-- Opening Marker --

-- ==== Sys2Proof/Laws/Loader.lean ====
section
/-! SUPPORT. What each stage of the loader answers, in the terms of the grammar of
70_reset_and_hazards.md R184: digits, one integer, the split at the commas, the line terminator. -/

namespace Sys2Proof.Machine

/-! ### Digits -/

theorem digitChar_toNat (d : Fin 10) : (digitChar d).toNat = 48 + d := by revert d; decide

theorem digitChar_ne (d : Fin 10) : digitChar d ≠ ',' ∧ digitChar d ≠ '-' ∧ digitChar d ≠ '\n' := by
  revert d; decide

/-- The characters 48 to 57 are the digits. -/
theorem exists_digitChar {c : Char} (h : 48 ≤ c.toNat ∧ c.toNat ≤ 57) : ∃ d, digitChar d = c := by
  refine ⟨⟨c.toNat - 48, by omega⟩, Char.ext (UInt32.toNat_inj.mp ?_)⟩
  have := digitChar_toNat ⟨c.toNat - 48, by omega⟩
  simp only [Char.toNat] at this h ⊢
  omega

/-- The loader's accumulator reads digits at their places. -/
theorem digitsValue_map_digitChar (acc : Nat) (ds : List (Fin 10)) :
    digitsValue acc (ds.map digitChar) = some (acc * 10 ^ ds.length + placeValue ds) := by
  induction ds generalizing acc with
  | nil => simp [digitsValue, placeValue]
  | cons d ds ih =>
    have hd : 48 ≤ (digitChar d).toNat ∧ (digitChar d).toNat ≤ 57 := by rw [digitChar_toNat]; omega
    have hs : (digitChar d).toNat - 48 = d := by rw [digitChar_toNat]; omega
    simp only [List.map_cons, digitsValue, hd, and_self, if_true, hs, ih, placeValue, List.length_cons,
      pow_succ]
    congr 1
    ring

/-- Whatever has a value is written in digits. -/
theorem exists_digits_of_digitsValue {acc n : Nat} {cs : List Char} (h : digitsValue acc cs = some n) :
    ∃ ds : List (Fin 10), cs = ds.map digitChar := by
  induction cs generalizing acc with
  | nil => exact ⟨[], rfl⟩
  | cons c cs ih =>
    simp only [digitsValue] at h
    split at h
    · obtain ⟨d, hd⟩ := exists_digitChar ‹_›
      obtain ⟨ds, rfl⟩ := ih h
      exact ⟨d :: ds, by simp [hd]⟩
    · cases h

theorem naturalValue_eq_some {cs : List Char} {n : Nat} :
    naturalValue cs = some n ↔ ∃ ds : List (Fin 10), ds ≠ [] ∧ cs = ds.map digitChar ∧ n = placeValue ds := by
  constructor
  · intro h
    cases cs with
    | nil => cases h
    | cons c cs =>
      obtain ⟨ds, hds⟩ := exists_digits_of_digitsValue (acc := 0) h
      refine ⟨ds, fun h0 => by simp [h0] at hds, hds, ?_⟩
      have := digitsValue_map_digitChar 0 ds
      rw [← hds, show digitsValue 0 (c :: cs) = some n from h] at this
      simpa using this
  · rintro ⟨ds, h0, rfl, rfl⟩
    cases ds with
    | nil => exact absurd rfl h0
    | cons d ds =>
      have := digitsValue_map_digitChar 0 (d :: ds)
      simpa [naturalValue] using this

/-! ### One integer -/

/-- A token is accepted exactly when it is an integer of the grammar that is a word, with its value. -/
theorem parseToken_eq_ok {W : Nat} {token : List Char} {v : Int} :
    parseToken W token = .ok v ↔ ∃ t : Token, t.Legal W ∧ token = t.text ∧ v = t.value := by
  constructor
  · intro h
    unfold parseToken at h
    simp only at h
    split at h
    · rename_i v' hv
      split at h
      · rename_i hw
        cases h
        split at hv
        · simp only [Option.map_eq_some_iff, naturalValue_eq_some] at hv
          obtain ⟨n, ⟨ds, h0, rfl, rfl⟩, rfl⟩ := hv
          exact ⟨⟨true, ds⟩, ⟨h0, hw⟩, rfl, rfl⟩
        · simp only [Option.map_eq_some_iff, naturalValue_eq_some] at hv
          obtain ⟨n, ⟨ds, h0, rfl, rfl⟩, rfl⟩ := hv
          exact ⟨⟨false, ds⟩, ⟨h0, hw⟩, rfl, rfl⟩
      · cases h
    · cases h
  · rintro ⟨⟨neg, ds⟩, ⟨h0, hw⟩, rfl, rfl⟩
    have hn := naturalValue_eq_some.mpr ⟨ds, h0, rfl, rfl⟩
    cases neg with
    | true =>
      simp only [Token.text, Token.value, if_true] at hw ⊢
      simp [parseToken, hn, hw]
    | false =>
      cases ds with
      | nil => exact absurd rfl h0
      | cons d ds =>
        simp only [Token.text, Token.value, Bool.false_eq_true, if_false, List.map_cons] at hn hw ⊢
        simp [parseToken, (digitChar_ne d).2.1, hn, hw]

theorem Token.mem_text {t : Token} {c : Char} (h : c ∈ t.text) : c = '-' ∨ ∃ d, c = digitChar d := by
  unfold Token.text at h
  split at h <;> simp only [List.mem_cons, List.mem_map] at h
  · rcases h with rfl | ⟨d, -, rfl⟩
    · exact .inl rfl
    · exact .inr ⟨d, rfl⟩
  · obtain ⟨d, -, rfl⟩ := h
    exact .inr ⟨d, rfl⟩

theorem Token.comma_not_mem (t : Token) : ',' ∉ t.text := fun h => by
  rcases Token.mem_text h with h | ⟨d, h⟩
  · revert h; decide
  · exact (digitChar_ne d).1 h.symm

/-- Every token in turn. -/
theorem parseTokens_eq_ok {W : Nat} {tokens : List (List Char)} {P : List Int} :
    parseTokens W tokens = .ok P ↔
      ∃ line : List Token, (∀ t ∈ line, t.Legal W) ∧ tokens = line.map Token.text ∧ P = line.map Token.value := by
  induction tokens generalizing P with
  | nil =>
    constructor
    · intro h
      cases h
      exact ⟨[], by simp, rfl, rfl⟩
    · rintro ⟨line, -, h, rfl⟩
      rw [List.map_eq_nil_iff.mp h.symm]
      rfl
  | cons token tokens ih =>
    simp only [parseTokens, except_bind_eq_ok, except_pure, parseToken_eq_ok, ih]
    constructor
    · rintro ⟨v, ⟨t, ht, rfl, rfl⟩, vs, ⟨line, hl, rfl, rfl⟩, h⟩
      cases h
      exact ⟨t :: line, List.forall_mem_cons.mpr ⟨ht, hl⟩, rfl, rfl⟩
    · rintro ⟨line, hl, h, rfl⟩
      cases line with
      | nil => cases h
      | cons t line =>
        obtain ⟨ht, hl⟩ := List.forall_mem_cons.mp hl
        obtain ⟨rfl, rfl⟩ := List.cons.inj h
        exact ⟨_, ⟨t, ht, rfl, rfl⟩, _, ⟨line, hl, rfl, rfl⟩, rfl⟩

/-! ### The commas and the line terminator -/

theorem splitTokens_ne_nil (cs : List Char) : splitTokens cs ≠ [] := by
  cases cs with
  | nil => simp [splitTokens]
  | cons c cs =>
    simp only [splitTokens]
    split
    · simp
    · split <;> simp

/-- What has no comma in it is the beginning of the first token. -/
theorem splitTokens_append {token : List Char} (h : ',' ∉ token) (cs : List Char) :
    splitTokens (token ++ cs) =
      (token ++ (splitTokens cs).head (splitTokens_ne_nil cs)) :: (splitTokens cs).tail := by
  induction token with
  | nil => simp
  | cons c token ih =>
    have hc : c ≠ ',' := fun hc => h (hc ▸ List.mem_cons_self)
    simp only [List.cons_append, splitTokens, hc, if_false, ih (fun hm => h (List.mem_cons_of_mem _ hm))]

/-- A line splits into its integers. -/
theorem splitTokens_lineText {line : List Token} (h : line ≠ []) :
    splitTokens (lineText line) = line.map Token.text := by
  induction line with
  | nil => exact absurd rfl h
  | cons t ts ih =>
    cases ts with
    | nil => simpa [lineText, splitTokens] using splitTokens_append t.comma_not_mem []
    | cons u ts =>
      have := ih (by simp)
      rw [lineText, splitTokens_append t.comma_not_mem]
      simp [splitTokens, this]

/-- Tokens with a comma between each two. -/
def joinTokens : List (List Char) → List Char
  | [] => []
  | [token] => token
  | token :: next :: rest => token ++ ',' :: joinTokens (next :: rest)

theorem joinTokens_map_text (line : List Token) : joinTokens (line.map Token.text) = lineText line := by
  induction line with
  | nil => rfl
  | cons t ts ih =>
    cases ts with
    | nil => rfl
    | cons u ts => exact congrArg (fun cs => t.text ++ ',' :: cs) ih

theorem joinTokens_splitTokens (cs : List Char) : joinTokens (splitTokens cs) = cs := by
  induction cs with
  | nil => rfl
  | cons c cs ih =>
    simp only [splitTokens]
    cases hs : splitTokens cs with
    | nil => exact absurd hs (splitTokens_ne_nil cs)
    | cons token tokens =>
      rw [hs] at ih
      split
      · rename_i hc
        simp [joinTokens, ih, hc]
      · cases tokens with
        | nil => simpa [joinTokens] using ih
        | cons next rest => simpa [joinTokens] using ih

/-- A text splits into the integers `line` exactly when it is their line. -/
theorem splitTokens_eq_map_text {line : List Token} {cs : List Char} :
    splitTokens cs = line.map Token.text ↔ line ≠ [] ∧ cs = lineText line := by
  constructor
  · intro h
    refine ⟨fun h0 => splitTokens_ne_nil cs (by rw [h, h0]; rfl), ?_⟩
    rw [← joinTokens_splitTokens cs, h, joinTokens_map_text]
  · rintro ⟨h, rfl⟩
    exact splitTokens_lineText h

/-- One line feed at the end is taken off, and nothing else. -/
theorem stripTerminator_eq {cs ds : List Char} (h : stripTerminator cs = ds) : cs = ds ∨ cs = ds ++ ['\n'] := by
  induction cs generalizing ds with
  | nil => exact .inl h
  | cons c cs ih =>
    cases cs with
    | nil =>
      simp only [stripTerminator] at h
      split at h
      · rename_i hc
        have : c = '\n' := Char.ext (UInt32.toNat_inj.mp hc)
        exact .inr (by rw [← h, this]; rfl)
      · exact .inl h
    | cons d cs =>
      subst h
      exact (ih rfl).imp (congrArg (c :: ·)) (congrArg (c :: ·))

theorem stripTerminator_append (cs : List Char) : stripTerminator (cs ++ ['\n']) = cs := by
  induction cs with
  | nil => rfl
  | cons c cs ih =>
    cases cs with
    | nil => rfl
    | cons d cs => exact congrArg (c :: ·) ih

theorem stripTerminator_of_not_mem {cs : List Char} (h : '\n' ∉ cs) : stripTerminator cs = cs := by
  rcases stripTerminator_eq (cs := cs) rfl with hs | hs
  · exact hs.symm
  · exact absurd (hs ▸ List.mem_append_right _ List.mem_cons_self) h

theorem mem_lineText {line : List Token} {c : Char} (h : c ∈ lineText line) :
    c = ',' ∨ c = '-' ∨ ∃ d, c = digitChar d := by
  induction line with
  | nil => cases h
  | cons t ts ih =>
    cases ts with
    | nil => exact .inr (Token.mem_text h)
    | cons u ts =>
      rw [lineText, List.mem_append, List.mem_cons] at h
      rcases h with h | h | h
      · exact .inr (Token.mem_text h)
      · exact .inl h
      · exact ih h

theorem newline_not_mem_lineText (line : List Token) : '\n' ∉ lineText line := fun h => by
  rcases mem_lineText h with h | h | ⟨d, h⟩
  · revert h; decide
  · revert h; decide
  · exact (digitChar_ne d).2.2 h.symm

theorem stripTerminator_of_isLineOf {W : Nat} {tokens : List Token} {text : List Char}
    (h : IsLineOf W tokens text) : stripTerminator text = lineText tokens := by
  obtain ⟨-, -, rfl | rfl⟩ := h
  · exact stripTerminator_of_not_mem (newline_not_mem_lineText tokens)
  · exact stripTerminator_append _

end Sys2Proof.Machine
end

-- Closing Marker --

_Assignment_: Copy out all lines above that include the string "each".

_Result for this exercise_:
/-! SUPPORT. What each stage of the loader answers, in the terms of the grammar of
/-- Tokens with a comma between each two. -/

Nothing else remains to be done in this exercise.